:: Exercise data ::
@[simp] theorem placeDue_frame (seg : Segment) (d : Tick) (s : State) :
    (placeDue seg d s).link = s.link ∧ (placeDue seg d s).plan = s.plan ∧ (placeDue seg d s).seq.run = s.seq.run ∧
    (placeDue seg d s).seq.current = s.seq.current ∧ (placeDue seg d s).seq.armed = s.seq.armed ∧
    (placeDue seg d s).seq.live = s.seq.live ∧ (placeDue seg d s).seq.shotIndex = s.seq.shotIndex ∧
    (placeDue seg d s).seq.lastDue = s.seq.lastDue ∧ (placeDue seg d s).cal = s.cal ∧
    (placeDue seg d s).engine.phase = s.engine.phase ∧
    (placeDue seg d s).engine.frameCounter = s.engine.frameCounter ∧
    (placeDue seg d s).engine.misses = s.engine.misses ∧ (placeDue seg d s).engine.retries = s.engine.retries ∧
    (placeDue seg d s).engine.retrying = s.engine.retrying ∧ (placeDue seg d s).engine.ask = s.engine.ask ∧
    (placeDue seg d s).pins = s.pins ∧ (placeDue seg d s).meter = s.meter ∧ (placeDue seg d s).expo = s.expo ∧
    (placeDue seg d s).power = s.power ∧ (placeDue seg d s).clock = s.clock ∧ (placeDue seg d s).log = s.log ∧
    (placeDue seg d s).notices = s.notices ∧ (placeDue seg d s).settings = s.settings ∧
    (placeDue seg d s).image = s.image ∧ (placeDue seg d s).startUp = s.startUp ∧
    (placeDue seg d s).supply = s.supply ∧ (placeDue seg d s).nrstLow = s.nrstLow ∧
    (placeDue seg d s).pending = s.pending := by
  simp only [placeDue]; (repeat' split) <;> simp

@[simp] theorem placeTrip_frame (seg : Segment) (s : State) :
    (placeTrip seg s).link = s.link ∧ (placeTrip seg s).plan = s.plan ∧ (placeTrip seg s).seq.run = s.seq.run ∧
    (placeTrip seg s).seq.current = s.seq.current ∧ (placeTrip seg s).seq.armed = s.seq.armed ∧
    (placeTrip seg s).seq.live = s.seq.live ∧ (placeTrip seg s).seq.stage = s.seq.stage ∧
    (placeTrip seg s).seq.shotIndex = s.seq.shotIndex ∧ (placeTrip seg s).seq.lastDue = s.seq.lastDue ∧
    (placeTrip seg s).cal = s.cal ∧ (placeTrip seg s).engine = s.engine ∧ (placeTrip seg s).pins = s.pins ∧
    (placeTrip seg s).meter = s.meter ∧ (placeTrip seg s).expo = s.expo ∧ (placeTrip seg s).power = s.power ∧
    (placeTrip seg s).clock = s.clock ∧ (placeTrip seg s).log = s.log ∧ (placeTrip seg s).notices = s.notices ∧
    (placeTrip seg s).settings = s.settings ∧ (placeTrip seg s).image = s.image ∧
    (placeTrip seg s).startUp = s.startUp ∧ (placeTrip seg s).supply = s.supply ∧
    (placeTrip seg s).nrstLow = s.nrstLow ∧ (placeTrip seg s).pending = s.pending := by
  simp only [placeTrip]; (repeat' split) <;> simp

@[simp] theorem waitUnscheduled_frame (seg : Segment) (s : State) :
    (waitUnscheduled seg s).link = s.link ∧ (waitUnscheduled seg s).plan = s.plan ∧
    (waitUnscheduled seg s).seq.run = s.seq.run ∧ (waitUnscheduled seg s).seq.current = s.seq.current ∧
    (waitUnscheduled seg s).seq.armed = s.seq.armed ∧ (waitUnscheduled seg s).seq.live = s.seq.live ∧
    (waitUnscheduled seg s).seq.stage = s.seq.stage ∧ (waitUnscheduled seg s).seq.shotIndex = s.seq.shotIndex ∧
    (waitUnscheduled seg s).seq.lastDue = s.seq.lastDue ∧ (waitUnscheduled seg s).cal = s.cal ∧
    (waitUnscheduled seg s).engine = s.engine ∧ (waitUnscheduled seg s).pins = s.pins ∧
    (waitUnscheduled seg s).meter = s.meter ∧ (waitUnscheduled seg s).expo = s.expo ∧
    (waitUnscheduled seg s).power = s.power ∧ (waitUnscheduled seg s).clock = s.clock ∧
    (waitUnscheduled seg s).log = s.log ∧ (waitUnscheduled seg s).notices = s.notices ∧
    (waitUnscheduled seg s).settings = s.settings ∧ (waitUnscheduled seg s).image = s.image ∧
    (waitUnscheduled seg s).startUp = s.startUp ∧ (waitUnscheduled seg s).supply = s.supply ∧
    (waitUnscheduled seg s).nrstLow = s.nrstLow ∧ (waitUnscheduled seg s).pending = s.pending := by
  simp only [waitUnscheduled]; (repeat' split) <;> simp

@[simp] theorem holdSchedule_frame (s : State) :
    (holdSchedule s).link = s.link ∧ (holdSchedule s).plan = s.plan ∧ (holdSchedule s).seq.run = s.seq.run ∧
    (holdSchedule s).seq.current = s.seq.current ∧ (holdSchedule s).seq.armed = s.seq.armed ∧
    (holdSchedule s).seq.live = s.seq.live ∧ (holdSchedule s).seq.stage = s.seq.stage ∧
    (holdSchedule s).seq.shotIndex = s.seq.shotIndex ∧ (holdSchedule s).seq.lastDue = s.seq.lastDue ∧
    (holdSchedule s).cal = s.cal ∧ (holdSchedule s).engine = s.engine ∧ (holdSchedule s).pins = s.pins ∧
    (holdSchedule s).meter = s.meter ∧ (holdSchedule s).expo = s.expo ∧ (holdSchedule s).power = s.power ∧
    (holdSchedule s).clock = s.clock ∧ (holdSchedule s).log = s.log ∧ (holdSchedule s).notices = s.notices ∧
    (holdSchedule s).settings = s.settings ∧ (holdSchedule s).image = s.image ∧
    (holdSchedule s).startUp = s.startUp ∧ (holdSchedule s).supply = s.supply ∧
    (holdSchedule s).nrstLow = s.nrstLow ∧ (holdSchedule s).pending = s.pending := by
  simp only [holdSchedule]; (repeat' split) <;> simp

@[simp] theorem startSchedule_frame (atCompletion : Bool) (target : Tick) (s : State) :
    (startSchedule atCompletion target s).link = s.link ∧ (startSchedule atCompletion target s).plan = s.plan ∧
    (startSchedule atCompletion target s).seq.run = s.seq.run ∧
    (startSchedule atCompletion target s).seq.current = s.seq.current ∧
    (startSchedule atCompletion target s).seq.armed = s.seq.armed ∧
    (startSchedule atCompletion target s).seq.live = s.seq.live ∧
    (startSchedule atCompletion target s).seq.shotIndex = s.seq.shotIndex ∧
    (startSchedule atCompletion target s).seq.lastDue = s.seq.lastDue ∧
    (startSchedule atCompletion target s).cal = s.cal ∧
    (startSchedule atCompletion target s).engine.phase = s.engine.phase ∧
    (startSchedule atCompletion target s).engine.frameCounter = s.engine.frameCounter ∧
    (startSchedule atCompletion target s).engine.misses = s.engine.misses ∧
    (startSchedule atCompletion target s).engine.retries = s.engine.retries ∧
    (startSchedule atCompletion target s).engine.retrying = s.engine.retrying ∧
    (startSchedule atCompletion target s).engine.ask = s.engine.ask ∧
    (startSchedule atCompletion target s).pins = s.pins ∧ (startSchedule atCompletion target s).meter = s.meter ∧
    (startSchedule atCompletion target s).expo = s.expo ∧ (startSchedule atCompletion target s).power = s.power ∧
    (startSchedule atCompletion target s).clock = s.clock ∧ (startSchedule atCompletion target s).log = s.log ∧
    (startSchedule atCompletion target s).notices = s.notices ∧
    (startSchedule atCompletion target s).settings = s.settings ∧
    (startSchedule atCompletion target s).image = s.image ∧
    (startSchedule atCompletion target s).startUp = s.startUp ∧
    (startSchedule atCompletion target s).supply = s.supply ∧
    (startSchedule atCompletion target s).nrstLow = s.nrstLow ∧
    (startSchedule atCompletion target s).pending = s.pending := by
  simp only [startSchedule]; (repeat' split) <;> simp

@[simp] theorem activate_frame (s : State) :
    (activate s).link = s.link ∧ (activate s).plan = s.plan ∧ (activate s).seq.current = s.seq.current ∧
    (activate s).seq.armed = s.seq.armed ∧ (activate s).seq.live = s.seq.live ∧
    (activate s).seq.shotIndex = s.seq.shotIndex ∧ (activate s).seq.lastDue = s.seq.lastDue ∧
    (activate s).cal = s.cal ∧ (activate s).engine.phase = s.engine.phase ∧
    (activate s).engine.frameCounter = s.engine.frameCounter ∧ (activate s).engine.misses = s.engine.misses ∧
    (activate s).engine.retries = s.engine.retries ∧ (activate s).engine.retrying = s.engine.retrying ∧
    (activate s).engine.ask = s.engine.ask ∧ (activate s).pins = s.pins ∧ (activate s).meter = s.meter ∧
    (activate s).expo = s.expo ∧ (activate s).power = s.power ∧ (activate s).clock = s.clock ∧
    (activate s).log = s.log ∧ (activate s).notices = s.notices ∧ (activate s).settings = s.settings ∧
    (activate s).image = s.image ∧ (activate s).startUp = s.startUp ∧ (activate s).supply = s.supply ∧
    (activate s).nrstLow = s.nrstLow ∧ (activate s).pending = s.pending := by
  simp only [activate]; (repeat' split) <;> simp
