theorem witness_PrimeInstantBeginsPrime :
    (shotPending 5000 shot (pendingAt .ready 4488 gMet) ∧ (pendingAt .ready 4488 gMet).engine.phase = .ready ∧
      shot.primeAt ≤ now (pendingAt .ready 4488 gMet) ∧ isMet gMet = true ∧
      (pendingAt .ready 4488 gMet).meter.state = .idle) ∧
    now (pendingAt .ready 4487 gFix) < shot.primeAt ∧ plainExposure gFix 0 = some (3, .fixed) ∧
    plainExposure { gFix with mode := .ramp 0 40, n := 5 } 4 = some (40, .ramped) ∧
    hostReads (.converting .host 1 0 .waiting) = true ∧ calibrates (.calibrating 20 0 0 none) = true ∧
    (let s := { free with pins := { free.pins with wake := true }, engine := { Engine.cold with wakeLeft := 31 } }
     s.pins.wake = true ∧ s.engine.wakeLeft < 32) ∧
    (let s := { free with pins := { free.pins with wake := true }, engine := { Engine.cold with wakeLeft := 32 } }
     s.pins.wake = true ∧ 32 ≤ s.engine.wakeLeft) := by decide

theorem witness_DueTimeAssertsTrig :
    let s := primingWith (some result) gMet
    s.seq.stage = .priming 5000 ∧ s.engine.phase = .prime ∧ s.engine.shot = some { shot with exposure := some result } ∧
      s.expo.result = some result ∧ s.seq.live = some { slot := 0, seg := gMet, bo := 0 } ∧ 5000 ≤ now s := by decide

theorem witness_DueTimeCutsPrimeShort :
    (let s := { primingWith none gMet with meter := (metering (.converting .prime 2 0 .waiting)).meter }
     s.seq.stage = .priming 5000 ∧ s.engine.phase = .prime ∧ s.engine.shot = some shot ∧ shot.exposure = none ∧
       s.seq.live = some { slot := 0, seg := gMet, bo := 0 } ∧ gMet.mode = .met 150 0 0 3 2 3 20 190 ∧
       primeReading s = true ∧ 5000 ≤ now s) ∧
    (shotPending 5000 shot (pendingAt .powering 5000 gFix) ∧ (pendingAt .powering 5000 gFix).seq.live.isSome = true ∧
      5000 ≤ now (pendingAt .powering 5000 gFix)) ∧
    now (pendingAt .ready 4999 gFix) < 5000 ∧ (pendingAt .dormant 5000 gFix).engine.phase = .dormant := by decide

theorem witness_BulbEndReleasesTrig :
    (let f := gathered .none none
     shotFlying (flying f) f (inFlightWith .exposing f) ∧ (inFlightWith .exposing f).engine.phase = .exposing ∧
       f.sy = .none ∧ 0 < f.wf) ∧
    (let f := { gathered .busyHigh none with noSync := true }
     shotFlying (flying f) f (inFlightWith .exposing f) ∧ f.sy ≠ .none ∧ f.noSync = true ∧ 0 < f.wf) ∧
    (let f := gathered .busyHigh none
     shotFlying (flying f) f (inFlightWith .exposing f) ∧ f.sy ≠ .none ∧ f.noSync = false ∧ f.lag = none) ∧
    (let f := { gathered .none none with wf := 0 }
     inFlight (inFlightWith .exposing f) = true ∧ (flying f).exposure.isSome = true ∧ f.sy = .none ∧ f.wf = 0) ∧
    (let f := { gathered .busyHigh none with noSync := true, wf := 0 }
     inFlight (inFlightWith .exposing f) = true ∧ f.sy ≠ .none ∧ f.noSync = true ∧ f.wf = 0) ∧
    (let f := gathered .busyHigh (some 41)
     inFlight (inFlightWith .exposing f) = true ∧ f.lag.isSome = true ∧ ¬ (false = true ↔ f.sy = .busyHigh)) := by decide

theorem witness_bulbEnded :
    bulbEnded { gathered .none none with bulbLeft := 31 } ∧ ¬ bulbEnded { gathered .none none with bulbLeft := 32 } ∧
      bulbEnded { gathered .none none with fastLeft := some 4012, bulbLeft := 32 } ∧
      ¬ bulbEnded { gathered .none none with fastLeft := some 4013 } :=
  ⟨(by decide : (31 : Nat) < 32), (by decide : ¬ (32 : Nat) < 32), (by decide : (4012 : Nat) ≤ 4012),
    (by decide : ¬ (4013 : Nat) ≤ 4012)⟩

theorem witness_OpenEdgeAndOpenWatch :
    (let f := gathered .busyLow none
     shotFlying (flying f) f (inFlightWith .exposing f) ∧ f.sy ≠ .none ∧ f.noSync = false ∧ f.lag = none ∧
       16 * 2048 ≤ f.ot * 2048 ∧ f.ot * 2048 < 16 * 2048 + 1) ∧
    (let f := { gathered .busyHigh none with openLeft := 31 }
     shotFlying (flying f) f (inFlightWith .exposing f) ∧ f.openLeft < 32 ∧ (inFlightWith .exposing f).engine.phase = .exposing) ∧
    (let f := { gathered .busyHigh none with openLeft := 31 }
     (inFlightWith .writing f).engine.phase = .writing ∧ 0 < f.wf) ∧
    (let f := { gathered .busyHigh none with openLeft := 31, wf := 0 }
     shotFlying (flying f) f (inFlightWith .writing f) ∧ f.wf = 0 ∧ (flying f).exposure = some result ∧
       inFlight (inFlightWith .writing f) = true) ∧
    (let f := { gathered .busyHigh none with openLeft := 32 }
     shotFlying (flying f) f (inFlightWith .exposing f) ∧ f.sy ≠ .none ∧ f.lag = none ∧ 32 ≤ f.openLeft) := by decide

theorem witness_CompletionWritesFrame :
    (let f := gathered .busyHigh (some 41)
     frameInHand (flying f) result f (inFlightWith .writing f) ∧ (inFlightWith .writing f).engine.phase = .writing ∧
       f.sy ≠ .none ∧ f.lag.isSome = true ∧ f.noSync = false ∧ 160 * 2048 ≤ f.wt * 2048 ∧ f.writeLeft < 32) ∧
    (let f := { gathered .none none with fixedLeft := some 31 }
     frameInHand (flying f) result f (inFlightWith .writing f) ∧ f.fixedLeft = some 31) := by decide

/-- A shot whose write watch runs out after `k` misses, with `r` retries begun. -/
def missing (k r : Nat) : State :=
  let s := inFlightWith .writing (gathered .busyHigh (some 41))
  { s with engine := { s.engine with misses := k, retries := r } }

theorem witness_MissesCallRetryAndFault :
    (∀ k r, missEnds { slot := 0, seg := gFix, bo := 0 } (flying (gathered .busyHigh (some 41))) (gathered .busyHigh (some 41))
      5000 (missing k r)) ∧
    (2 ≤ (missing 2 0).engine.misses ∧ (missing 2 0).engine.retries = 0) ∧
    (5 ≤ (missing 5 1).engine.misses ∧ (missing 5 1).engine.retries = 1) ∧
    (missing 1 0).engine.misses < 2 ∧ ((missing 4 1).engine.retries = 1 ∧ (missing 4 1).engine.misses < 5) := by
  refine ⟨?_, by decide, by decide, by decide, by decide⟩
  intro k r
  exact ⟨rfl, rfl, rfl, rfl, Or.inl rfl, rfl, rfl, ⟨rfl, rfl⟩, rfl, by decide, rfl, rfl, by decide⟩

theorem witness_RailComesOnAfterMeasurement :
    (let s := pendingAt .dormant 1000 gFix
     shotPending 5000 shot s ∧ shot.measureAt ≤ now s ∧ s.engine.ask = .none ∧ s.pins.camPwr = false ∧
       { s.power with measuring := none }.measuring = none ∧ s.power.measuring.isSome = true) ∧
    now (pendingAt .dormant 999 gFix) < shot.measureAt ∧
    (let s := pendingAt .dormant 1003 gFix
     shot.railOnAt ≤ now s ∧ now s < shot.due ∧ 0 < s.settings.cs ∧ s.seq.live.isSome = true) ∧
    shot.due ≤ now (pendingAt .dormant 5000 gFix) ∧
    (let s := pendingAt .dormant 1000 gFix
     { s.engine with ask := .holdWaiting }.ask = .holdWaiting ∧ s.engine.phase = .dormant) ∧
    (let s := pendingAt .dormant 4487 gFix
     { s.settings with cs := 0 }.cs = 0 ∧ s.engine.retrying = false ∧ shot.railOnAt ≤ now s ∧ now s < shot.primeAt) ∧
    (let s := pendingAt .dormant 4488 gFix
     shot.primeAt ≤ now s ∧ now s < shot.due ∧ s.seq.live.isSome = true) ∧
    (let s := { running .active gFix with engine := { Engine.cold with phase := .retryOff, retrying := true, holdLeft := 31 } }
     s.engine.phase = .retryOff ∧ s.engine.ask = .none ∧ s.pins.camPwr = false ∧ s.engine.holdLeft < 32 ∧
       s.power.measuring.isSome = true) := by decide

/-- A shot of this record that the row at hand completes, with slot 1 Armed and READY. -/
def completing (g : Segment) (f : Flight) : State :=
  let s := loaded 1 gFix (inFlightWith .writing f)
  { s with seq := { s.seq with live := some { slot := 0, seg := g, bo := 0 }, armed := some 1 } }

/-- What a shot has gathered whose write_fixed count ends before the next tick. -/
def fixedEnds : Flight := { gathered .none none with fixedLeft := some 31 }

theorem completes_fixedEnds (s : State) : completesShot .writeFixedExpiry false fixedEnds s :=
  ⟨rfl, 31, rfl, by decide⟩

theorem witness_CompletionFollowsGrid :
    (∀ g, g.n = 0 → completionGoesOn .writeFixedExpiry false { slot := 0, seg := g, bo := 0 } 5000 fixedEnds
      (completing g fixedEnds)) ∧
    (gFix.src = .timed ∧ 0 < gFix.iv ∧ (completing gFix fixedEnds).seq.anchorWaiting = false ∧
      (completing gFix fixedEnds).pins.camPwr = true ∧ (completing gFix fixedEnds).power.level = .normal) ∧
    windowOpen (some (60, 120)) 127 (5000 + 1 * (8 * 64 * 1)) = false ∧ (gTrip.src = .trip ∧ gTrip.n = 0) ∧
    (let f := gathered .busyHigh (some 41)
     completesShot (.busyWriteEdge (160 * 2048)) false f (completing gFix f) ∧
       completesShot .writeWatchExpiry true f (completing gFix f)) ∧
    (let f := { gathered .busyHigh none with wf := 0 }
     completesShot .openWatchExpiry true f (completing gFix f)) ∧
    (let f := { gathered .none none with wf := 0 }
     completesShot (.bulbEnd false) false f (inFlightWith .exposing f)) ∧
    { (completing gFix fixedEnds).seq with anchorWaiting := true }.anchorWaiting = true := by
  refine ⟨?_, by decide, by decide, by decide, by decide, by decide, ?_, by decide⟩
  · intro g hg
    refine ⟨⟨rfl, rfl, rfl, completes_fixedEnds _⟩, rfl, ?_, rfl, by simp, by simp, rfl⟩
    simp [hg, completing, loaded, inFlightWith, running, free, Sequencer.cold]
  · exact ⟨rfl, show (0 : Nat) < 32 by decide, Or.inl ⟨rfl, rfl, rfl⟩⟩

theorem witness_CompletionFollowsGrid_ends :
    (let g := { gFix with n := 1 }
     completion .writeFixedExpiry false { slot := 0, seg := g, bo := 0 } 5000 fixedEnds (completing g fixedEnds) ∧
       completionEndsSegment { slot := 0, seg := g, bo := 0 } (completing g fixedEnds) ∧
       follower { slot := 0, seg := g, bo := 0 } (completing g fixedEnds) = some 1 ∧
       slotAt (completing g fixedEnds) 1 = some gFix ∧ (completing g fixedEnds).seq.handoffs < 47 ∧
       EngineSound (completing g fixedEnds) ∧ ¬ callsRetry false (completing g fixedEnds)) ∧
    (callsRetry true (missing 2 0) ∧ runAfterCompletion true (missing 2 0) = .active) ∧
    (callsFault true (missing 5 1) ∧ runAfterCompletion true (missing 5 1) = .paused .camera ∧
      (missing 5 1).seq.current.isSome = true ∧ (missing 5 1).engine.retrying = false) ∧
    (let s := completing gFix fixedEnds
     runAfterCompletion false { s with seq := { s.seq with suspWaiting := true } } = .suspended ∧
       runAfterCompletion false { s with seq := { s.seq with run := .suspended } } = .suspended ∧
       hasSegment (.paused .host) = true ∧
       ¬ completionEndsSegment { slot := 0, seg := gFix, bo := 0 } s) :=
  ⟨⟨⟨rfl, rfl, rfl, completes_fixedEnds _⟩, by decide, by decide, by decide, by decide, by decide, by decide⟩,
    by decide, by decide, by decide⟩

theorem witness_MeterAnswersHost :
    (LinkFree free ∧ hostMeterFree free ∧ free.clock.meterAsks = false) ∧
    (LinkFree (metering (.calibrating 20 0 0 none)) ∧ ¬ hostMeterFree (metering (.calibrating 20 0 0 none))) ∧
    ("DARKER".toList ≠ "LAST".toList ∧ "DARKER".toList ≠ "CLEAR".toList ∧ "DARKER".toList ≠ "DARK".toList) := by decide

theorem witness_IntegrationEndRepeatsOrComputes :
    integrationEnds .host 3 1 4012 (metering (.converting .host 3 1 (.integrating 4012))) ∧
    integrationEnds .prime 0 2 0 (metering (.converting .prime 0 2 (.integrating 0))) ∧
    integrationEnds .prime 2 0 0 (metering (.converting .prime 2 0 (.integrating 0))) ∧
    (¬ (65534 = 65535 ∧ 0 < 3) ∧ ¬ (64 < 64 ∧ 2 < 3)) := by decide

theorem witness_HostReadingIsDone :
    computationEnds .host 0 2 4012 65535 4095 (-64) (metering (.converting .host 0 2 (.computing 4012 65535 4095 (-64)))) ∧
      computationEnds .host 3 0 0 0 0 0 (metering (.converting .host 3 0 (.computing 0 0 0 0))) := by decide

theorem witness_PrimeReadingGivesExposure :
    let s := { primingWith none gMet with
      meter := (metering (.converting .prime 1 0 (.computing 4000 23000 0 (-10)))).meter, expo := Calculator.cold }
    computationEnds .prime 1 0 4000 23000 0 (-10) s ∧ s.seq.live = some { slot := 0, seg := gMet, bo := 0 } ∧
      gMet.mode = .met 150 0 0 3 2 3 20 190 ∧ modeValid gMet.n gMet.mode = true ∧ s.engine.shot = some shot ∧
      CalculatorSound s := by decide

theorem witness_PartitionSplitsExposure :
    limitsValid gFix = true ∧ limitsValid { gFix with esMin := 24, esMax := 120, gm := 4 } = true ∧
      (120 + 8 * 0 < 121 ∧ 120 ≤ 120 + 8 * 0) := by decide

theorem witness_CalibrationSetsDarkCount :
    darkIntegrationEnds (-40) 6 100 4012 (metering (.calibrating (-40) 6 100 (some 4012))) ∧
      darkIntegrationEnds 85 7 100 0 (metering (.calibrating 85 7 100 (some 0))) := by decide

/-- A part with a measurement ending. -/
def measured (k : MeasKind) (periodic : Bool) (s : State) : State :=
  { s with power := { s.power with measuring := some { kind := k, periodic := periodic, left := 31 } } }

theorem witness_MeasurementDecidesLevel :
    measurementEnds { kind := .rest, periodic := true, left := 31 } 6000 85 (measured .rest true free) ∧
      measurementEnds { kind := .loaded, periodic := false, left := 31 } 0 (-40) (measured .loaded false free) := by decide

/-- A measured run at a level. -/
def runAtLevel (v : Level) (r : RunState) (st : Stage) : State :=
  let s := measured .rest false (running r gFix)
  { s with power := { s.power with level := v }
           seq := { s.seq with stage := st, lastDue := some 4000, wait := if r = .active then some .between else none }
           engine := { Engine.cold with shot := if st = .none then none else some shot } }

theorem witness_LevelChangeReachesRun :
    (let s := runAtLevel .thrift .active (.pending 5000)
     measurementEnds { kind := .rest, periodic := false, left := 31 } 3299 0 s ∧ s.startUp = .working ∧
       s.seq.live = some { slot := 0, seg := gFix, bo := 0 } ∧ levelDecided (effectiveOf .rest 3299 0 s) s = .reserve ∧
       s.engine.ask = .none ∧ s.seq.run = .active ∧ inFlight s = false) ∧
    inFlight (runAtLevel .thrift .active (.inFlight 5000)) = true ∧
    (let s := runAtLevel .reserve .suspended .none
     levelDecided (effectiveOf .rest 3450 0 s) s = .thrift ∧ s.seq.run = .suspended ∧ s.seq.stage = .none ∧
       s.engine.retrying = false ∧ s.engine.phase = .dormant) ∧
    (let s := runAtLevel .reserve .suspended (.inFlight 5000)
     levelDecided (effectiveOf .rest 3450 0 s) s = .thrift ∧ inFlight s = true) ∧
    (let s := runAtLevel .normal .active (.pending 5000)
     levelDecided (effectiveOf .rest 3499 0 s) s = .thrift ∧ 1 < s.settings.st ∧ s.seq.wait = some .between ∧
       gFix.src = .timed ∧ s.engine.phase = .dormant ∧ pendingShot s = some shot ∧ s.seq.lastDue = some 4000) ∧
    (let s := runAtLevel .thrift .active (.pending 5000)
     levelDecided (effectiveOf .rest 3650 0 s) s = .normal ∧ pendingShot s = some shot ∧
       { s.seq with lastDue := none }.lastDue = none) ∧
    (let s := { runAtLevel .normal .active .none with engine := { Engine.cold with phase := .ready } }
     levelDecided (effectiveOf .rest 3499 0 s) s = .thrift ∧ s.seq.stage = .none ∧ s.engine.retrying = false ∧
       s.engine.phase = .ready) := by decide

:: Aim of the exercise ::
Beginning of the records through the line with "(placeTrip seg s).link": return that span exactly and stop there.

:: Result ::
@[simp] theorem placeDue_frame (seg : Segment) (d : Tick) (s : State) :
    (placeDue seg d s).link = s.link ∧ (placeDue seg d s).plan = s.plan ∧ (placeDue seg d s).seq.run = s.seq.run ∧
    (placeDue seg d s).seq.current = s.seq.current ∧ (placeDue seg d s).seq.armed = s.seq.armed ∧
    (placeDue seg d s).seq.live = s.seq.live ∧ (placeDue seg d s).seq.shotIndex = s.seq.shotIndex ∧
    (placeDue seg d s).seq.lastDue = s.seq.lastDue ∧ (placeDue seg d s).cal = s.cal ∧
    (placeDue seg d s).engine.phase = s.engine.phase ∧
    (placeDue seg d s).engine.frameCounter = s.engine.frameCounter ∧
    (placeDue seg d s).engine.misses = s.engine.misses ∧ (placeDue seg d s).engine.retries = s.engine.retries ∧
    (placeDue seg d s).engine.retrying = s.engine.retrying ∧ (placeDue seg d s).engine.ask = s.engine.ask ∧
    (placeDue seg d s).pins = s.pins ∧ (placeDue seg d s).meter = s.meter ∧ (placeDue seg d s).expo = s.expo ∧
    (placeDue seg d s).power = s.power ∧ (placeDue seg d s).clock = s.clock ∧ (placeDue seg d s).log = s.log ∧
    (placeDue seg d s).notices = s.notices ∧ (placeDue seg d s).settings = s.settings ∧
    (placeDue seg d s).image = s.image ∧ (placeDue seg d s).startUp = s.startUp ∧
    (placeDue seg d s).supply = s.supply ∧ (placeDue seg d s).nrstLow = s.nrstLow ∧
    (placeDue seg d s).pending = s.pending := by
  simp only [placeDue]; (repeat' split) <;> simp

@[simp] theorem placeTrip_frame (seg : Segment) (s : State) :
    (placeTrip seg s).link = s.link ∧ (placeTrip seg s).plan = s.plan ∧ (placeTrip seg s).seq.run = s.seq.run ∧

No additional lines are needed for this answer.